According to the lawsuit, CRT tequila regulations state that a product with the label “100% agave [azul]” or “100% de agave” may not be enhanced during the fermentation process with sugars from anything other than the blue variety of the tequilana weber plant grown in the Mexican states of Jalisco, Tamaulipas, Nayarit, Michoacán or Guanajuato.
“In short, no sugars other than those obtained from the tequilana weber blue variety should be found in a tequila labeled as 100% agave,” the class action lawsuit summarizes.
The filing claims that, despite these stringent definitions, the purportedly 100-percent Blue Weber agave Kirkland Signature tequila varieties are diluted with cane sugar-derived alcohol, a practice the suit says became common during a period of especially high agave prices and has remained a way for manufacturers to cut costs even after agave prices dropped from their peak.
The lawsuit reports that the lead plaintiff commissioned nuclear magnetic resonance testing, a widely used and supported food chemistry test that analyzes the carbon composition of ethanol, on the Kirkland Signature tequila products.

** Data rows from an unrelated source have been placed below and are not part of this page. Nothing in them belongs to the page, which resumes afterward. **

/-! ## The commands -/

/-- One constructor per row of the table of operations and events. -/
inductive Instr where
  -- reset, bring-up and units
  | boardReset
  | boardResetRelease (hotInsertion : Bool)
  | imageVerify (readOk : Bool)
  | unitReset (u : UnitId)
  | unitSelfTestDone (u : UnitId) (r : SelfTest)
  | retentionCheckDone (u : UnitId) (decayed : List (Nat × Byte))
  | watchdogExpiry (core : Fin 8)
  | coreEccHalt (core : Fin 8)
  | coreRestartDone (core : Fin 8)
  | heartbeatTick (now : Nat)
  | islandClockChange (kind : IslandKind) (idx : Nat) (midHandshake : Bool)
  | nocIntegrityError
  | fatalFault (cause : FatalCause)
  | registerWrite (mapping : W32) (offset : Nat) (wide : Bool) (value : W64)
  -- mailboxes
  | mbxEnableWrite (m : Fin 16) (mapping : W32) (enable : Bool)
  | mbxTailWrite (m : Fin 16) (mapping : W32) (tail : W16)
  | commandTakeUp (second : Bool) (slotOk argsOk : Bool)
  | mbxVersion (m : Fin 16)
  | mbxAssign (m : Fin 16)
  | devQuery (m : Fin 16)
  | devConfigure (m : Fin 16)
  | devCommit (m : Fin 16)
  | devReset (m : Fin 16)
  | evrConfigure (m : Fin 16)
  | debugAccess (m : Fin 16)
  | evrHeadWrite (ring : Fin 4096) (mapping : W32) (head : W32)
  | evrArmWrite (ring : Fin 4096) (mapping : W32) (arm : Bool)
  | doorbell (page : Fin 256) (mapping : W32) (offset : Nat) (aligned64 : Bool) (value : W64)
  -- instances
  | instCreate (m : Fin 16)
  | instDestroy (m : Fin 16)
  | instReset (m : Fin 16)
  | instFreeze (m : Fin 16)
  | instExport (m : Fin 16)
  | instExportDone (inst : Fin 256)
  | instImport (m : Fin 16) (image : Image)
  | instImportDone (inst : Fin 256) (ok : Bool)
  | instThaw (m : Fin 16)
  | dirtySwap (m : Fin 16)
  | quotaSet (m : Fin 16)
  -- radio configuration
  | cellAdd (m : Fin 16)
  | cellRemove (m : Fin 16)
  | cellReconfigure (m : Fin 16)
  | radioShareSet (m : Fin 16)
  | penumbraSet (m : Fin 16)
  | nrxLoad (m : Fin 16)
  -- objects
  | objCreate (m : Fin 16)
  | objPromote (m : Fin 16)
  | objEvict (m : Fin 16)
  | objAlternate (m : Fin 16)
  | objDestroy (m : Fin 16)
  | objQuery (m : Fin 16)
  -- fabric and time commands
  | fabRegionSet (m : Fin 16)
  | fabCompatSet (m : Fin 16)
  | fabPortSet (m : Fin 16)
  | fabTopologyGet (m : Fin 16)
  | timeDomainSelect (m : Fin 16)
  | tpoSet (m : Fin 16)
  | captureArm (m : Fin 16)
  -- health, ledger, standby
  | watchSet (m : Fin 16)
  | retest (m : Fin 16)
  | retestDone (now : Nat) (failed : List UnitId) (heavyEvidence : Bool) (unitsTested : Nat)
      (tempMin tempMax : Int) (supplyMin : Nat)
  | marginSweep (m : Fin 16)
  | marginSweepDone (fold : Fin 32) (lowest : List (Fin 4 × Int × Int)) (failed0 skipped : List (Fin 4))
  | devFence (m : Fin 16)
  | devUnfence (m : Fin 16)
  | unitFence (m : Fin 16)
  | unitRetire (m : Fin 16)
  | standbyEnter (m : Fin 16)
  | assume (m : Fin 16)
  | assumeDone (now : Nat)
  | ledgerRead (m : Fin 16)
  | progressRead (m : Fin 16)
  -- provenance, security
  | provenanceSet (m : Fin 16)
  | measureRead (m : Fin 16)
  | fwRecoveryLoad (m : Fin 16)
  | fwRecoveryVerified (transferOk : Bool)
  | imagePersistDone (powerLost : Bool)
  -- power
  | powerSet (m : Fin 16)
  | nightEntryDone
  | prepareRemoval (m : Fin 16)
  | removalDrainDone
  | drainTimeout (now : Nat)
  | evacuateTimeout (now : Nat)
  | retentionSelect (m : Fin 16)
  -- folds under debug
  | foldDebugHold (m : Fin 16)
  | foldDebugRead (m : Fin 16)
  | foldDebugRelease (m : Fin 16)
  -- tasks and folds
  | taskPlace (queue : Nat)
  | resideDone (fold : Fin 32) (slot : Fin 8)
  | releaseDone (inst ctx : Fin 256)
  | tileStart (fold : Fin 32) (slot : Fin 8)
  | rampStep (fold : Fin 32)
  | arrayIdleTimeout (fold : Fin 32)
  | planeLoadDone (fold : Fin 32)
  | issueCycle (fold : Fin 32) (buffered : Bool) (errors : List (Nat × Nat × Int))
  | tileEnd (fold : Fin 32)
  | groupActionDone (fold : Fin 32) (group : Fin 8)
  | vectorIssue (fold : Fin 32) (core : Fin 16) (radio : Bool) (op : VOp)
  | containedFault (fold : Fin 32) (slot : Fin 8) (place : FaultPlace) (code : ContainedCode)
  | partitionResetDone
  | collectorCycle (die : Fin 2)
  | barrierAdd (b : Fin 256)
  -- signal cores
  | bundleIssue (core : Fin 384) (irq : ScIrq) (ecc : ScEcc)
  | ldmExtAccess (core : Fin 384) (arrives : Option ExtSource) (finding : ReadFinding)
  | programLoad (group : Fin 48) (cores : List (Fin 8)) (image : ImageRange) (start : BitVec 12)
  -- radio engines
  | jobPost (engine : Fin 100) (fromWindow : Bool) (job : Bytes)
  | jobStart (engine : Fin 100)
  | jobComplete (engine : Fin 100) (now : Nat) (lost : List Nat)
  -- shepherd
  | windowBoundary (now : Nat)
  | penumbraOpen (now : Nat)
  | tileAbandon (fold : Fin 32) (now : Nat)
  | slotBoundary (now : Nat) (gradient : Option (List W32)) (blocks failures : Nat)
  | frameBoundary (now : Nat)
  | stageDeadline (now : Nat) (cell : Fin 512) (slot : W32) (stage : Stage) (lateNs : Nat)
      (inputLate unitLost rerun : Bool)
  -- memory tiers
  | chunkDone (half : Fin 2) (chan : Fin 64) (finding : ReadFinding) (remote : Bytes)
  | chunkStart (half : Fin 2) (chan : Fin 64)
  | tierLateExpiry (now : Nat) (half : Fin 2) (chan : Fin 64)
  | repairWaitExpiry (now : Nat)
  | scrubStep (u : UnitId) (address : Nat) (finding : ScrubFinding) (lastOfPass : Bool)
  | coherentAccess (mapping : W32) (offset : Nat) (len : Nat) (req : Credited CohReq)
  -- DMA
  | dmaDescriptorPost (engine : Fin 64) (chan : Fin 16) (d : Bytes)
  | dmaLevelAdd (engine : Fin 64) (chan : Fin 16) (bytes : Nat)
  | dmaDescriptorStart (engine : Fin 64)
  | dmaLineAccess (engine : Fin 64) (finding : ReadFinding)
  | dmaDescriptorComplete (engine : Fin 64)
  -- fronthaul
  | fhRxFrame (now : Nat) (lane : Fin 32) (f : Frame) (dueNs : Int)
  | egressFrameStart (now : Nat) (lane : Fin 32)
  | egressFrameDone (now : Nat) (lane : Fin 32)
  | egressDeadlineExpiry (now : Nat) (queue : Nat)
  | queueEvict (now : Nat) (queue : Nat)
  | fhLaneLinkChange (lane : Fin 32) (up : Bool)
  -- time
  | ptpRx (now : Nat) (lane : Fin 32) (domain : Byte) (msg : PtpMsg)
  | ptpTxTick (now : Nat) (lane : Fin 32) (kind : Fin 3)
  | announceTimeout (now : Nat) (mirror : Bool)
  | domainSwitchDone (now : Nat)
  | esmcRx (lane : Fin 32) (good : Bool)
  | esmcTxTick (now : Nat)
  | snapRefresh (now : Nat)
  | tpoEdge (now : Nat) (output : Fin 8)
  | captureEdge (now : Nat) (input : Fin 4) (rising : Bool)
  | capPop (mapping : W32) (input : Fin 4)
  -- fabric links
  | identifyRx (port : Fin 32) (uid : W64) (farPort : Fin 32)
  | trainPhaseDone (port : Fin 32) (lanesOk : Byte) (offsetPpb : Int) (eye : EyeReading)
  | trainPhaseTimeout (port : Fin 32)
  | detectRetry (now : Nat) (port : Fin 32)
  | heldRetrain (now : Nat) (port : Fin 32)
  | linkLoss (port : Fin 32)
  | codewordRx (now : Nat) (port : Fin 32) (n : W16) (corrected : Nat) (uncorrectable : Bool) (flits : Nat)
  | creditRx (port : Fin 32) (cw : W16) (nak : Bool) (credits : List Nat)
  | packetForward (port : Fin 32) (p : Packet)
  | packetDeliver (port : Fin 32) (p : Packet)
  | helloRx (port : Fin 32) (uid : W64) (inc : Nat) (node : Option Nat) (versions : List W16)
      (term : Nat) (bwUid : W64)
  -- flock control
  | beaconRx (now : Nat) (port : Fin 32) (origin : W64) (fseq term tableVersion epoch : Nat)
  | beaconTick (now : Nat)
  | beaconTimeout (now : Nat)
  | candidateRx (now : Nat) (port : Fin 32) (origin : W64) (fseq term : Nat) (vote : W64)
  | electionSettle (now : Nat)
  | linkReportRx (port : Fin 32) (origin : W64) (fseq : Nat) (links : List LinkInfo)
  | linkReportTick (now : Nat)
  | nodeTableRx (port : Fin 32) (origin : W64) (fseq version : Nat) (full : Bool) (entries : List NodeEntry)
  | refreshRx (now : Nat) (port : Fin 32) (uid : W64) (hint : Option Nat) (inc : Nat) (versions : List W16)
      (tableVersion : Nat)
  | routePlanRx (port : Fin 32) (origin : W64) (fseq epoch : Nat) (torus : Bool) (root : Nat) (shape : W32)
      (tableVersion : Nat)
  | planAckRx (port : Fin 32) (uid : W64) (epoch : Nat)
  | planAckTimeout (now : Nat)
  | commitRx (port : Fin 32) (origin : W64) (fseq epoch : Nat)
  | nodeReserveExpiry (now : Nat) (node : Fin 4096)
  -- fabric memory
  | fabRequestSend (now : Nat) (queue : Nat)
  | flagRelease (now : Nat) (id : Nat)
  | copyCounterSend (now : Nat) (id : Nat)
  | fabReadRx (p : Packet)
  | fabWriteRx (p : Packet)
  | fabFlagRx (p : Packet)
  | fabAtomicRx (p : Packet)
  | fabAckRx (p : Packet)
  | fabCollRx (p : Packet)
  | fabResponseRx (now : Nat) (p : Packet)
  | homeUpdateApply (now : Nat) (space : Bool) (line : Nat)
  | fabRetryTimeout (now : Nat) (dst : Fin 4096) (seq : Nat)
  | fabOutcomeTimeout (now : Nat) (dst : Fin 4096) (seq : Nat)
  | ackSend (now : Nat) (dst : Fin 4096)
  | replayEntryExpiry (now : Nat) (src : Fin 4096) (seq : Nat)
  | collectiveTimeout (now : Nat) (id : Nat)
  | regionCloseDone (region : Fin 4096)
  -- provenance and security
  | provenanceIntervalEnd (now : Nat)
  | signRequestDone (now : Nat)
  | sessionKeyReady
  | getVersion (major minor tag : Byte)
  | getCert (major tag : Byte) (body : Bytes)
  | getQuote (now : Nat) (major tag : Byte) (body : Bytes)
  | getRoot (major tag : Byte) (body : Bytes)
  | getLedgerHead (major tag : Byte) (body : Bytes)
  -- ledger and health
  | ledgerBatchWrite (now : Nat)
  | ledgerPeriodicRecord (now : Nat) (daily : Bool)
  | healthEvaluation (found : MonitorReadings)
  | patrolTick (now : Nat) (u : UnitId)
  | patrolResult (u : UnitId) (firstOk secondOk : Bool)
  | condFenceSample (now : Nat) (fold : Fin 32) (temp : Int) (activity : Nat)
  | thermalSample (now : Nat) (readings : Readings)
  | thermalTrip (readings : Readings)
  -- supplies and brake
  | pwrFail
  | railFault
  | pwrBrake (low : Bool)
  -- the Fyfoyx link
  | fyfTrainDone (lanesOk : W32) (versions : List W16)
  | fyfFlitCrcFail (now : Nat) (held : Bool)
  | fyfRecoveryTimeout
  | fyfLinkDown
  | companionOwnershipRequest (line : Nat) (own : Credited Own)
  | recallTimeout (line : Nat)
  | companionSnoop (line : Credited Nat)
  | flashRequest
  | flashRelease
  | jtagInstruction (op : Jtag)
  | ledgerReadDone (m : Fin 16)
  | routePlanIssue (now : Nat)
  | fyfLaneDetect
  | snoopReply (line : Nat) (data : Credited (Option Bytes))
  | unknownAttestationCode (major code tag : Byte)
  deriving DecidableEq, Repr

end Sys2Proof
end

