-- ==== Sys2Proof/Machine/Formats.lean ====
section
/-! DEFINITION. Number formats and narrow arithmetic (chapter 04): decoding of every element and scale format to
exact dyadic numbers, rounding and encoding, the block conversions, stochastic rounding. -/

namespace Sys2Proof.Machine

/-! ## Exact numbers -/

/-- 2 to an integer power, 0 below 1. -/
def pow2 (e : Int) : Nat := if e < 0 then 0 else 2 ^ e.toNat

/-- `n * 2 ^ k` rounded towards zero. -/
def shiftN (n : Nat) (k : Int) : Nat := if k < 0 then n / 2 ^ (-k).toNat else n * 2 ^ k.toNat

/-- Floor of log2 of a positive number. -/
def log2N (n : Nat) : Nat := Nat.log2 n

/-- The sum of two dyadic numbers, exactly. -/
def dyAdd (s1 e1 s2 e2 : Int) : Int × Int :=
  let e := min e1 e2
  (s1 * (pow2 (e1 - e) : Nat) + s2 * (pow2 (e2 - e) : Nat), e)

/-- The comparison of two dyadic numbers: the first is below the second. -/
def dyLt (s1 e1 s2 e2 : Int) : Bool :=
  let e := min e1 e2
  decide (s1 * (pow2 (e1 - e) : Nat) < s2 * (pow2 (e2 - e) : Nat))

/-! ## Binary formats -/

/-- What the all-ones exponent means. -/
inductive Specials where
  | ieee | e4m3 | none
  deriving DecidableEq, Repr

/-- A binary floating-point format: exponent bits, mantissa bits, bias, specials (R117, Table 04-2). -/
structure BFmt where
  ebits : Nat
  mbits : Nat
  bias : Int
  spec : Specials
  deriving DecidableEq, Repr

def fmtBf16 : BFmt := ⟨8, 7, 127, .ieee⟩
def fmtFp16 : BFmt := ⟨5, 10, 15, .ieee⟩
def fmtFp32 : BFmt := ⟨8, 23, 127, .ieee⟩
def fmtFp64 : BFmt := ⟨11, 52, 1023, .ieee⟩
def fmtE4m3 : BFmt := ⟨4, 3, 7, .e4m3⟩
def fmtE5m2 : BFmt := ⟨5, 2, 15, .ieee⟩
def fmtE2m3 : BFmt := ⟨2, 3, 1, .none⟩
def fmtE3m2 : BFmt := ⟨3, 2, 3, .none⟩
def fmtE2m1 : BFmt := ⟨2, 1, 1, .none⟩

/-- Magnitude code of the largest finite number. -/
def BFmt.maxCode (f : BFmt) : Nat :=
  match f.spec with
  | .ieee => (2 ^ f.ebits - 1) * 2 ^ f.mbits - 1
  | .e4m3 => 2 ^ (f.ebits + f.mbits) - 2
  | .none => 2 ^ (f.ebits + f.mbits) - 1

/-- Decode a code of the format (R117, R118: subnormals at their value). -/
def BFmt.decode (f : BFmt) (v : Nat) : Num :=
  let neg := bitOf v (f.ebits + f.mbits)
  let mag := v % 2 ^ (f.ebits + f.mbits)
  let e := mag / 2 ^ f.mbits
  let m := mag % 2 ^ f.mbits
  if f.maxCode < mag then
    (match f.spec with
     | .ieee => if m = 0 then .inf neg else .nan
     | _ => .nan)
  else
    let sig : Int := if e = 0 then (m : Int) else ((m + 2 ^ f.mbits : Nat) : Int)
    let x : Int := (if e = 0 then 1 else (e : Int)) - f.bias - f.mbits
    .fin (if neg then -sig else sig) x

/-- How a discarded part rounds: to nearest with ties to even, or with a random word (R134). -/
inductive Rounding where
  | nearest
  | stochastic (u : Nat)
  deriving DecidableEq, Repr

/-- `n / 2 ^ s` rounded. -/
def roundShift (r : Rounding) (n s : Nat) : Nat :=
  let q := n / 2 ^ s
  let d := n % 2 ^ s
  match r with
  | .nearest => if 2 * d < 2 ^ s then q else if 2 ^ s < 2 * d then q + 1 else q + q % 2
  | .stochastic u => if 2 ^ 32 ≤ d * 2 ^ 32 / 2 ^ s + u then q + 1 else q

/-- The magnitude code of `n * 2 ^ x`, rounded, with no bound on the exponent. -/
def BFmt.roundMag (f : BFmt) (r : Rounding) (n : Nat) (x : Int) : Nat :=
  if n = 0 then 0
  else
    let e := max (x + (log2N n : Int)) (1 - f.bias)
    let k := x - (e - f.mbits)
    let q := if k < 0 then roundShift r n (-k).toNat else n * 2 ^ k.toNat
    (e + f.bias - 1).toNat * 2 ^ f.mbits + q

/-- A sign bit above a magnitude code. -/
def BFmt.withSign (f : BFmt) (neg : Bool) (mag : Nat) : Nat := mag + 2 ^ (f.ebits + f.mbits) * b2n neg

/-- The canonical NaN of a format. -/
def BFmt.nanCode (f : BFmt) : Nat :=
  match f.spec with
  | .ieee => (2 ^ f.ebits - 1) * 2 ^ f.mbits + 2 ^ (f.mbits - 1)
  | _ => 2 ^ (f.ebits + f.mbits) - 1

/-- Encode by IEEE 754 with round to nearest even: overflow gives an infinity (vector arithmetic, R215). -/
def BFmt.encode (f : BFmt) : Num → Nat
  | .nan => f.nanCode
  | .inf neg => f.withSign neg (f.maxCode + 1)
  | .fin sig x =>
    let m := f.roundMag .nearest sig.natAbs x
    f.withSign (decide (sig < 0)) (if f.maxCode < m then f.maxCode + 1 else m)

/-- Output conversion (R131): saturates at the largest finite magnitude; a zero result is +0. Answers the code and
whether it saturated: SAT is set where the rounded magnitude lies beyond the largest finite one (log entry 86). -/
def BFmt.convert (f : BFmt) (r : Rounding) (sig x : Int) : Nat × Bool :=
  let m := f.roundMag r sig.natAbs x
  if f.maxCode < m then (f.withSign (decide (sig < 0)) f.maxCode, true)
  else (if m = 0 then 0 else f.withSign (decide (sig < 0)) m, false)

/-- Output conversion into INT8 (R131): −127 to +127. -/
def convertInt8 (r : Rounding) (sig x : Int) : Nat × Bool :=
  let m := if x < 0 then roundShift r sig.natAbs (-x).toNat else sig.natAbs * 2 ^ x.toNat
  let (m, sat) := if 127 < m then (127, true) else (m, false)
  (ofInt 8 (if sig < 0 then -(m : Int) else m), sat)

/-! ## Format codes (R116, Table 04-1) -/

/-- The code names a format. -/
def fmtValid (c : Nat) : Bool := decide (1 ≤ c ∧ c ≤ 0x10)

/-- Element width in bits. -/
def fmtWidth : Nat → Nat
  | 0x01 | 0x02 => 16
  | 0x03 | 0x04 | 0x05 | 0x06 | 0x07 | 0x0A => 8
  | 0x08 | 0x09 => 6
  | 0x0B | 0x0C => 4
  | 0x0D => 3
  | 0x0E | 0x0F => 2
  | 0x10 => 32
  | _ => 8

/-- Block size, 0 for formats without block scales. -/
def fmtBlock : Nat → Nat
  | 0x06 | 0x07 | 0x08 | 0x09 | 0x0A | 0x0B => 32
  | 0x0D | 0x0E | 0x0F => 16
  | _ => 0

/-- K per weight row. -/
def fmtK : Nat → Nat
  | 0x01 | 0x02 => 16
  | 0x03 | 0x04 | 0x05 | 0x06 | 0x07 | 0x08 | 0x09 | 0x0A => 64
  | 0x0B | 0x0C => 128
  | 0x0D | 0x0E | 0x0F => 256
  | _ => 16

/-- A weight format (Table 04-1). -/
def weightFmt (c : Nat) : Bool := decide (1 ≤ c ∧ c ≤ 0x0F)

/-- Glint lanes apply (R136). -/
def glintFmt (c : Nat) : Bool := decide (c = 0x0B ∨ c = 0x0C ∨ c = 0x0D ∨ c = 0x0E ∨ c = 0x0F)

/-- Allowed pairs of weight and stationary format (R124, Table 04-6). -/
def pairOk (w st : Nat) : Bool :=
  match w with
  | 0x01 => st == 0x01
  | 0x02 => st == 0x02
  | 0x03 | 0x04 => st == 0x03 || st == 0x04
  | 0x05 | 0x0C => st == 0x05
  | 0x06 | 0x07 | 0x08 | 0x09 | 0x0B => st == 0x06 || st == 0x07
  | 0x0A => st == 0x0A
  | 0x0D | 0x0E | 0x0F => st == 0x03 || st == 0x05 || st == 0x06
  | _ => false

The tests, the suit relays, found that the percentage of blue agave-specific carbon isotopes in the Kirkland tequilas not only fell short of the amounts found in other samples of 100% blue agave tequila, but also were below the required range for “mixito” tequilas, i.e., tequilas made with a minimum of 51 percent blue agave.
The complaint contends that the plaintiff and other consumers paid a premium price for the Kirkland Signature tequila varieties at issue because of their reliance on the defendant’s representations that the products were made from 100 percent Blue Weber agave.
The Costco class action lawsuit seeks to represent anyone in the United States who, during the applicable statute of limitations period, bought any bottle of Kirkland Signature Tequila Blanco, Reposado, Añejo, Añejo Cristalino or Extra Añejo that was advertised as made of “100% de Agave” and “100% Agave Azul” from Jalisco, Mexico.